In 1961, attitudes to mental hospitals had irrevocably changed.
The then Minister of Health, Enoch Powell described a desire to see scaling down of the huge Victorian institutions – "isolated, majestic, brooded over by the gigantic watertower and chimney combined, rising unmistakable out of the country."
Financial pressures were to play a part too, as the Government realised how costly psychiatric hospitals were to run on such a grand scale.
On January 1, 1963, the changes began – with the hospital being renamed again, this time as High Royds. Modernisation got underway and specialist units were built for children and the elderly and patient overcrowding began to reduce.
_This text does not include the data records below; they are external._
-- ==== Sys2Proof/Laws/Split.lean ====
section
/-!
SUPPORT. The split loop of 41_polynomial_split.md R133, said once: which polynomial each byte position gets (R134), what each slot
then holds, and what stays in the coefficient file (R27).
-/

namespace Sys2Proof.Machine

theorem writeCoefs_getElem (cf : Vector Byte 16) (m : Nat) (vs : List Byte) (i : Nat) (hi : i < 16) :
    (writeCoefs cf m vs)[i] = if m ≤ i ∧ i < m + vs.length then vs.getD (i - m) 0x00#8 else cf[i] := by
  induction vs generalizing cf m with
  | nil => rw [writeCoefs, if_neg (by rw [List.length_nil]; omega)]
  | cons v vs ih =>
    rw [writeCoefs, ih, List.length_cons]
    by_cases h1 : m + 1 ≤ i ∧ i < m + 1 + vs.length
    · rw [if_pos h1, if_pos (by omega)]
      have : i - m = (i - (m + 1)) + 1 := by omega
      rw [this, List.getD_cons_succ]
    · rw [if_neg h1, Vector.getElem_setIfInBounds hi]
      by_cases h2 : m = i
      · subst h2; rw [if_pos rfl, if_pos (by omega)]; simp
      · rw [if_neg h2, if_neg (by omega)]

/-- What was written from place 0 on is what the evaluator reads. -/
theorem horner_writeCoefs (cf : Vector Byte 16) (vs : List Byte) (h : vs.length ≤ 16) (x : Byte) :
    horner (writeCoefs cf 0 vs) vs.length x = hornerList vs x := by
  have : (writeCoefs cf 0 vs).toList.take vs.length = vs := by
    apply List.ext_getElem
    · simpa using h
    · intro i h1 h2
      rw [List.getElem_take, Vector.getElem_toList, writeCoefs_getElem _ _ _ _ (by omega), if_pos (by omega)]
      simp [h2]
  rw [horner, this]

theorem positionCoefs_zero (b : Byte) (bs draws : List Byte) (k : Nat) :
    positionCoefs (b :: bs) draws k 0 = b :: draws.take (k - 1) := by
  simp [positionCoefs]

theorem positionCoefs_succ (b : Byte) (bs draws : List Byte) (k i : Nat) :
    positionCoefs (b :: bs) draws k (i + 1) = positionCoefs bs (draws.drop (k - 1)) k i := by
  simp [positionCoefs, Nat.add_mul, Nat.add_comm]

/-- With enough draws every position has `k` coefficients. -/
theorem positionCoefs_length {sec draws : List Byte} {k i : Nat} (hk : 1 ≤ k) (hi : i < sec.length)
    (hd : sec.length * (k - 1) ≤ draws.length) : (positionCoefs sec draws k i).length = k := by
  have h1 : (i + 1) * (k - 1) ≤ sec.length * (k - 1) := Nat.mul_le_mul_right _ hi
  have h2 : (i + 1) * (k - 1) = i * (k - 1) + (k - 1) := Nat.succ_mul _ _
  have h3 : k - 1 ≤ draws.length - i * (k - 1) := by omega
  simp only [positionCoefs, List.length_cons, List.length_take, List.length_drop, Nat.min_eq_left h3]
  omega

/-- Only the draws a split makes matter to its polynomials. -/
theorem positionCoefs_take {sec draws : List Byte} {k i : Nat} (hi : i < sec.length) :
    positionCoefs sec (draws.take (sec.length * (k - 1))) k i = positionCoefs sec draws k i := by
  have h1 : (i + 1) * (k - 1) ≤ sec.length * (k - 1) := Nat.mul_le_mul_right _ hi
  have h2 : (i + 1) * (k - 1) = i * (k - 1) + (k - 1) := Nat.succ_mul _ _
  simp only [positionCoefs, List.drop_take, List.take_take]
  rw [Nat.min_eq_left (by omega)]

/-- The slots after the loop (R133): every slot keeps its point and gets one byte per position, the value there of that position's
polynomial. -/
theorem splitLoop_slots {k : Nat} (hk : 1 ≤ k) (hk' : k ≤ 16) (bs draws : List Byte) (cf : Vector Byte 16) (slots : List Slot)
    (hd : bs.length * (k - 1) ≤ draws.length) :
    (splitLoop k bs draws cf slots).2 = slots.map fun sl =>
      ⟨sl.x, sl.vals ++ (List.range bs.length).map fun i => hornerList (positionCoefs bs draws k i) sl.x⟩ := by
  induction bs generalizing draws cf slots with
  | nil => simp [splitLoop]
  | cons b bs ih =>
    have hs : (bs.length + 1) * (k - 1) = bs.length * (k - 1) + (k - 1) := Nat.succ_mul _ _
    rw [List.length_cons, hs] at hd
    have hl : (b :: draws.take (k - 1)).length = k := by
      rw [List.length_cons, List.length_take, Nat.min_eq_left (by omega)]; omega
    have hh : ∀ x, horner (writeCoefs cf 0 (b :: draws.take (k - 1))) k x = hornerList (b :: draws.take (k - 1)) x := by
      intro x
      have := horner_writeCoefs cf (b :: draws.take (k - 1)) (by omega) x
      rwa [hl] at this
    rw [splitLoop, ih _ _ _ (by rw [List.length_drop]; omega), appendShares, List.map_map]
    refine List.map_congr_left fun sl _ => ?_
    simp only [Function.comp, Slot.push, hh, List.length_cons, List.range_succ_eq_map, List.map_cons, List.map_map,
      positionCoefs_zero, List.append_assoc, List.singleton_append]
    congr 3
    exact List.map_congr_left fun i _ => by rw [Function.comp, positionCoefs_succ]

/-- The coefficient file after the loop (R27): the last position's polynomial below `k`, unchanged above. -/
theorem splitLoop_coefs {k : Nat} (hk : 1 ≤ k) (bs draws : List Byte) (cf : Vector Byte 16) (slots : List Slot)
    (hd : bs.length * (k - 1) ≤ draws.length) (hb : bs ≠ []) (m : Nat) (hm : m < 16) :
    (splitLoop k bs draws cf slots).1[m] =
      if m < k then (positionCoefs bs draws k (bs.length - 1)).getD m 0x00#8 else cf[m] := by
  induction bs generalizing draws cf slots with
  | nil => exact absurd rfl hb
  | cons b bs ih =>
    have hs : (bs.length + 1) * (k - 1) = bs.length * (k - 1) + (k - 1) := Nat.succ_mul _ _
    rw [List.length_cons, hs] at hd
    have hl : (b :: draws.take (k - 1)).length = k := by
      rw [List.length_cons, List.length_take, Nat.min_eq_left (by omega)]; omega
    rw [splitLoop]
    cases bs with
    | nil =>
      rw [splitLoop, writeCoefs_getElem _ _ _ _ hm, hl]
      simp only [Nat.zero_le, true_and, Nat.zero_add, Nat.sub_zero, List.length_singleton, Nat.sub_self, positionCoefs_zero]
    | cons b' bs' =>
      rw [ih _ _ _ (by rw [List.length_drop]; omega) (by simp), writeCoefs_getElem _ _ _ _ hm, hl, List.length_cons,
        List.length_cons, List.length_cons, Nat.add_sub_cancel, Nat.add_sub_cancel, positionCoefs_succ]
      by_cases h : m < k
      · rw [if_pos h, if_pos h]
      · rw [if_neg h, if_neg h, if_neg (by omega)]

/-- Every slot after the loop is as long as the secret. -/
theorem splitLoop_lengths (k : Nat) (bs draws : List Byte) (cf : Vector Byte 16) (slots : List Slot) (m : Nat)
    (h : ∀ sl ∈ slots, sl.vals.length = m) :
    (splitLoop k bs draws cf slots).2.length = slots.length ∧
    ∀ sl ∈ (splitLoop k bs draws cf slots).2, sl.vals.length = m + bs.length := by
  induction bs generalizing draws cf slots m with
  | nil => exact ⟨rfl, h⟩
  | cons b bs ih =>
    have hr := ih (draws.drop (k - 1)) (writeCoefs cf 0 (b :: draws.take (k - 1)))
      (appendShares (writeCoefs cf 0 (b :: draws.take (k - 1))) k slots) (m + 1)
      (by
        intro sl hsl
        rw [appendShares, List.mem_map] at hsl
        obtain ⟨a, ha, rfl⟩ := hsl
        simp [h a ha])
    refine ⟨hr.1.trans (by simp [appendShares]), fun sl hsl => ?_⟩
    rw [hr.2 sl hsl, List.length_cons]
    omega

end Sys2Proof.Machine
end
It was the 1970s, though, which probably saw the most change with the emergence of care in the community, day centres, sheltered housing schemes and local psychiatric nursing. In the 1990s it was finally decided to close High Royds and replace the hospital with smaller, locally-based facilities.
In 1996, Aire Court was built at Middleton, south Leeds, as a community unit. Millside Community Unit in Leeds and Towngate House Community Unit in Guiseley soon followed, along with Millfield House in Yeadon.
High Royds was in a definite state of decline and featured in a series of YEP articles which declared a "crisis in mental health care".
Leisure
Responding to sustained criticism the then Leeds Community and Mental Health Services NHS Trust launched a £50m plan to build nine new mental health facilities across the city.
By 2003, all of those had opened and High Royds was languishing empty.
And there it still remains, although soon it may be unrecognisable as a former lunatic asylum – planning permission has been granted and work is underway on a major residential and leisure complex.
The main part of the asylum, including the famous clock, is now a listed building and will remain.